Repeat the records below line by line, exactly, finishing on the line that contains "def at16 (c".

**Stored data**
· · · ·
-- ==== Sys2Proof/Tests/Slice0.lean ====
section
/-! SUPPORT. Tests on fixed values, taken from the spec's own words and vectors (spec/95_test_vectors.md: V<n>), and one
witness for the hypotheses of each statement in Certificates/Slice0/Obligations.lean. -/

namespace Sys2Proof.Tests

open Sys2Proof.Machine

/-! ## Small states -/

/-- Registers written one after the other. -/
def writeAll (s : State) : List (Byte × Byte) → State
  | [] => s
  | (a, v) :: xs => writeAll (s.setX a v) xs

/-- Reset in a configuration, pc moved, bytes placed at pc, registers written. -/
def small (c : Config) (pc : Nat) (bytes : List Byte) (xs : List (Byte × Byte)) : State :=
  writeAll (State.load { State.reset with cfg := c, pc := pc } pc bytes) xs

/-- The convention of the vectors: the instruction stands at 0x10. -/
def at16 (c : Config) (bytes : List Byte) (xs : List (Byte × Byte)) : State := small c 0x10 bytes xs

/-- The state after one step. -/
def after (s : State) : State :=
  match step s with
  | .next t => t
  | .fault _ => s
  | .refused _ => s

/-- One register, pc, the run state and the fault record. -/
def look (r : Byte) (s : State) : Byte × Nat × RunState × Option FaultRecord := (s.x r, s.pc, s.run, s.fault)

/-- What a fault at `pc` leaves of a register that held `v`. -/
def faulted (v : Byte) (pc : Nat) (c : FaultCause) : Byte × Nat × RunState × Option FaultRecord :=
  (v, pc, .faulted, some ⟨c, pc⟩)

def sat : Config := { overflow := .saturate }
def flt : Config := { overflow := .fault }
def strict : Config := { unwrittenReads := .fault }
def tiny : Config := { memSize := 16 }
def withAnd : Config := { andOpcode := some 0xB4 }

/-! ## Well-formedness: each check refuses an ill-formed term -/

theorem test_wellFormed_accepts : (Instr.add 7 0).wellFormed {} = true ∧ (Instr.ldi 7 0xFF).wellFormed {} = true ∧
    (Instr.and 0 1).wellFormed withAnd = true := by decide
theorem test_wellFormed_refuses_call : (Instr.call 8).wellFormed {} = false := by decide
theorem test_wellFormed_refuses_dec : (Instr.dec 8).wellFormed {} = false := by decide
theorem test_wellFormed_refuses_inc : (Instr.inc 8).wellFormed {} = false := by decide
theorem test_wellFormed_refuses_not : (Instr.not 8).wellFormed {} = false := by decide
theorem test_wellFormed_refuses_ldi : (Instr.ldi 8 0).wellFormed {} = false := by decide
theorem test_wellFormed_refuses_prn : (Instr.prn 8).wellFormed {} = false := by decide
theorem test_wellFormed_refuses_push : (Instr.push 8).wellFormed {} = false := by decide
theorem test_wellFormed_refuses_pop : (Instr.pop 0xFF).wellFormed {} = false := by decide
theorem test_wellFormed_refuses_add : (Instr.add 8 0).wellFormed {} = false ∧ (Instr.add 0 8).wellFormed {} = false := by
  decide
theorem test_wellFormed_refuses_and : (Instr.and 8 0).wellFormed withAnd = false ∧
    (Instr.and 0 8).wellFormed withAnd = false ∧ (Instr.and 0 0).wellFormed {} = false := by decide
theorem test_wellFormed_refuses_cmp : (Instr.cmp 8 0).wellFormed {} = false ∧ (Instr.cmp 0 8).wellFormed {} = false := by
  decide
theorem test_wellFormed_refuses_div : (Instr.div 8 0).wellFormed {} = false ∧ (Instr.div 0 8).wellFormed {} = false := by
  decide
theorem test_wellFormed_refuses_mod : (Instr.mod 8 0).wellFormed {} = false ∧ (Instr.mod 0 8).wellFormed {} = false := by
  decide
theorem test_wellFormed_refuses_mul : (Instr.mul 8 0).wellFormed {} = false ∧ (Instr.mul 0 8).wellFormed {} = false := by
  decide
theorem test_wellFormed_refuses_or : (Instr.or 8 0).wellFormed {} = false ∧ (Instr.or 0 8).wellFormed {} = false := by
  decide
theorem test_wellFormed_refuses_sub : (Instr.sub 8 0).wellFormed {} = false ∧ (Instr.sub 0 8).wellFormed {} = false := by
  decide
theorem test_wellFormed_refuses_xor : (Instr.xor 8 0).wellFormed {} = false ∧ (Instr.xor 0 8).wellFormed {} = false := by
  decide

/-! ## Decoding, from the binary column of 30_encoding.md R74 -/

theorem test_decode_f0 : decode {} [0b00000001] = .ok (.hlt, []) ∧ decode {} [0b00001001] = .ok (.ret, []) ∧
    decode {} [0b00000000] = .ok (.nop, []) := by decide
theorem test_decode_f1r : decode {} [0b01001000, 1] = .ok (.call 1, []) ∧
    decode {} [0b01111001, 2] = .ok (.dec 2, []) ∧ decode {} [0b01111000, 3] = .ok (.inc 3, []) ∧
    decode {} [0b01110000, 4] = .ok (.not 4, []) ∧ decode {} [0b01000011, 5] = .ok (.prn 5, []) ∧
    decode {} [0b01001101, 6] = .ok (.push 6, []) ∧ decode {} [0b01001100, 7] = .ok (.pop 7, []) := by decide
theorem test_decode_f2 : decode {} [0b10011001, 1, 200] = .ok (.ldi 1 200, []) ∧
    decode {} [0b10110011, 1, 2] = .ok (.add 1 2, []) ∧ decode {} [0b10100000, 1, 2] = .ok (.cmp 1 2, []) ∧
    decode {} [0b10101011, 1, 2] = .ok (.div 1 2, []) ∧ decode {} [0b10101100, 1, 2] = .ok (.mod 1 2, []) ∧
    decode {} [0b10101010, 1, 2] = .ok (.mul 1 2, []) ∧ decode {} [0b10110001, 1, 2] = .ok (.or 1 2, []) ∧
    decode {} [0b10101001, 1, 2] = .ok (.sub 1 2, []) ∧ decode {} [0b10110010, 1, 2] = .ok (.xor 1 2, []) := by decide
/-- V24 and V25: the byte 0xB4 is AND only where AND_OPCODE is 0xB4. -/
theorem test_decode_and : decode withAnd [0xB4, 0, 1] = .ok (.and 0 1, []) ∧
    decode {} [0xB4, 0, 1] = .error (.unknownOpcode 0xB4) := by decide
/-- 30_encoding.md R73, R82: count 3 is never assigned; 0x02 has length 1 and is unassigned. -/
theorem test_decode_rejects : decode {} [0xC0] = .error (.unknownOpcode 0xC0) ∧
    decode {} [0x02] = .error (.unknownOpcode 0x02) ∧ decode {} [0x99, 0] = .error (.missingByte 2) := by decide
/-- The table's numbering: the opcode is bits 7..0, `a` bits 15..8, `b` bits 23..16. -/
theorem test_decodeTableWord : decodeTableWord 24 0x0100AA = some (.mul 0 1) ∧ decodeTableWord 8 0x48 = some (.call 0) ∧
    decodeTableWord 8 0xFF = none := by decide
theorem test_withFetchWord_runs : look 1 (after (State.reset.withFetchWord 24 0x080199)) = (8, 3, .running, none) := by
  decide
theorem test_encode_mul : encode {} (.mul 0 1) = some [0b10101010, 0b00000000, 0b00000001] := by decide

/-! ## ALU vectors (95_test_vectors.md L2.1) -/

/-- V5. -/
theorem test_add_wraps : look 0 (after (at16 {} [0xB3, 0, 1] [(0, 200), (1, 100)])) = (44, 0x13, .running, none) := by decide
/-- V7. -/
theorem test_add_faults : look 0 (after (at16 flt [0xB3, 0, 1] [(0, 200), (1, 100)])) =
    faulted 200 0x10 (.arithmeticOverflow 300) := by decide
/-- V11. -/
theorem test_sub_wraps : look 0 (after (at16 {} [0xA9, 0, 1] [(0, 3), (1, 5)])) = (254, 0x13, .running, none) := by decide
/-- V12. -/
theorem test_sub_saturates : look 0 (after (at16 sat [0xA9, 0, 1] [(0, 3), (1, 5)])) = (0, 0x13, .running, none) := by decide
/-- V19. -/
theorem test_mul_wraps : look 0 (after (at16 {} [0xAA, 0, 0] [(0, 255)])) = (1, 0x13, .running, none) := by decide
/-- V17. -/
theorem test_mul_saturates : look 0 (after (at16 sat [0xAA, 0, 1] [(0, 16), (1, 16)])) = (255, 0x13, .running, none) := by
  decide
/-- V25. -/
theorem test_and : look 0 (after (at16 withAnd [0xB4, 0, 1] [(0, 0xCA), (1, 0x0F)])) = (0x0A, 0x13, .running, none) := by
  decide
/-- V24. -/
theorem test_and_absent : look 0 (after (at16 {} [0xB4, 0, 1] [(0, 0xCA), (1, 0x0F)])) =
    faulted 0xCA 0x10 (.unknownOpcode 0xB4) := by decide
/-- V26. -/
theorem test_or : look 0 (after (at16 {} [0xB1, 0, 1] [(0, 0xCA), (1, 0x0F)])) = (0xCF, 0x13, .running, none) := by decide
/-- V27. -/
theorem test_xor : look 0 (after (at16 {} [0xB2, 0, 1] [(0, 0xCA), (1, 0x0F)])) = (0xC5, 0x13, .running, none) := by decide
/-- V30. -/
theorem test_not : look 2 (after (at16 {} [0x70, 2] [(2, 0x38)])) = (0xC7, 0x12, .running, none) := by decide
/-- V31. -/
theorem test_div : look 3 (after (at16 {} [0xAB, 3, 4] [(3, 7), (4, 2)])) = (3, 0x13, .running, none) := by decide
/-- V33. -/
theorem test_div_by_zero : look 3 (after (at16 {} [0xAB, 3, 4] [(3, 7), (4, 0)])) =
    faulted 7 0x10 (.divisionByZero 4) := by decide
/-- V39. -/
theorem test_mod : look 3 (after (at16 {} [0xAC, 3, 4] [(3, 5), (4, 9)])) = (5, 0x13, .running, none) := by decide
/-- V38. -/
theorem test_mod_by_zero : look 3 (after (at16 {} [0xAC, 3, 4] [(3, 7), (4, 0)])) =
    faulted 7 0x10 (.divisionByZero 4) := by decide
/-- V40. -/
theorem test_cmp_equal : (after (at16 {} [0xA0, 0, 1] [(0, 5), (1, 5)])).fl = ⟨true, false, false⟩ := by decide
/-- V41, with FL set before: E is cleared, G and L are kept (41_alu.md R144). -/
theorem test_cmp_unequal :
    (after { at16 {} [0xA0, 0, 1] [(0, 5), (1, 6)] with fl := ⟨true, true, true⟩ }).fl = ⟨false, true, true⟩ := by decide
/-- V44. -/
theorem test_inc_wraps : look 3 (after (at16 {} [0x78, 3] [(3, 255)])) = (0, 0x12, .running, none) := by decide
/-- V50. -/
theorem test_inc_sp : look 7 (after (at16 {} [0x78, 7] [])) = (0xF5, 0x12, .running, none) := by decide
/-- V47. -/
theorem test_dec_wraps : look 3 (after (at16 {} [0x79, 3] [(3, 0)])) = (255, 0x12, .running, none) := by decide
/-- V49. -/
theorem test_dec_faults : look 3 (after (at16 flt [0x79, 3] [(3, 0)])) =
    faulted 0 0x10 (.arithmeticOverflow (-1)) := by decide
· · · ·
**SOLVED PROBLEM**
-- ==== Sys2Proof/Tests/Slice0.lean ====
section
/-! SUPPORT. Tests on fixed values, taken from the spec's own words and vectors (spec/95_test_vectors.md: V<n>), and one
witness for the hypotheses of each statement in Certificates/Slice0/Obligations.lean. -/

namespace Sys2Proof.Tests

open Sys2Proof.Machine

/-! ## Small states -/

/-- Registers written one after the other. -/
def writeAll (s : State) : List (Byte × Byte) → State
  | [] => s
  | (a, v) :: xs => writeAll (s.setX a v) xs

/-- Reset in a configuration, pc moved, bytes placed at pc, registers written. -/
def small (c : Config) (pc : Nat) (bytes : List Byte) (xs : List (Byte × Byte)) : State :=
  writeAll (State.load { State.reset with cfg := c, pc := pc } pc bytes) xs

/-- The convention of the vectors: the instruction stands at 0x10. -/
def at16 (c : Config) (bytes : List Byte) (xs : List (Byte × Byte)) : State := small c 0x10 bytes xs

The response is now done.